▸ WHAT YOU ARE ASKED TO DO
Upon reaching the line containing "if i < 48 then 4", output that line and all remaining lines exactly, through the end of the entries, and output nothing before it.

*** EXTRACTED DATA

-- ==== Sys2Proof/Machine/RegFields.lean ====
section
/-! DEFINITION. The fields of every register of the spec's register space (R110, Table 5-3): one definition per named
field, with its offset, lowest bit, width and reset value, as the register tables of the chapters state them. Reserved
fields have no definition: they read as zero and are never stored (R8). "From record", "From boot" and "From straps"
values follow the assumption log (row 3). -/

set_option linter.dupNamespace false

namespace Sys2Proof.Machine

/-- A register field: its block of register space (Table 5-3), the register's offset in register space, the field's lowest bit, its
width, its reset value. -/
structure Fld where
  blk : Nat
  off : Nat
  lo  : Nat
  w   : Nat
  rst : Nat
deriving DecidableEq, Repr

/-- The key under which a field is stored: 64 for each offset of register space, within the field's own block. -/
def Fld.key (f : Fld) : Nat := f.blk * 2 ^ 26 + (f.off * 64 + f.lo) % 2 ^ 26

/-- Units built in group `g` of stock class `k` (Table 1-5, R322). -/
def stockBuilt (k g : Nat) : Nat :=
  match k with
  | 0 => if g < 8 then 34 else 0
  | 1 => if g < 8 then 288 else 0
  | 2 => if g = 0 then 5 else 0
  | 3 => if g < 2 then 5 else 0
  | 4 => if g < 8 then 24 else 0
  | _ => 0

/-- Units ACTIVE of the first stock map (Table 1-5). -/
def stockActive0 (k g : Nat) : Nat :=
  match k with
  | 0 => if g < 8 then 32 else 0
  | 1 => if g < 8 then 256 else 0
  | 2 => if g = 0 then 4 else 0
  | 3 => if g < 2 then 4 else 0
  | 4 => if g < 8 then 22 else 0
  | _ => 0

/-- Divisor D of clock domain `i` (Table 19-1). -/
def clkDivisor (i : Nat) : Nat :=
  if i < 48 then 4
  else if i < 64 then 2
  else if i < 90 then 4
  else if i = 90 then 32
  else if i < 93 then 64
  else if i < 95 then 32
  else if i < 97 then 256
  else if i = 97 then 64
  else 256

/-- 1 where Table 19-1 permits INT for domain `i`. -/
def clkIntOk (i : Nat) : Nat :=
  if i < 48 then 0 else if i = 80 then 0 else if i = 81 then 0 else 1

******

▸ TASK RESULT
  if i < 48 then 4
  else if i < 64 then 2
  else if i < 90 then 4
  else if i = 90 then 32
  else if i < 93 then 64
  else if i < 95 then 32
  else if i < 97 then 256
  else if i = 97 then 64
  else 256

/-- 1 where Table 19-1 permits INT for domain `i`. -/
def clkIntOk (i : Nat) : Nat :=
  if i < 48 then 0 else if i = 80 then 0 else if i = 81 then 0 else 1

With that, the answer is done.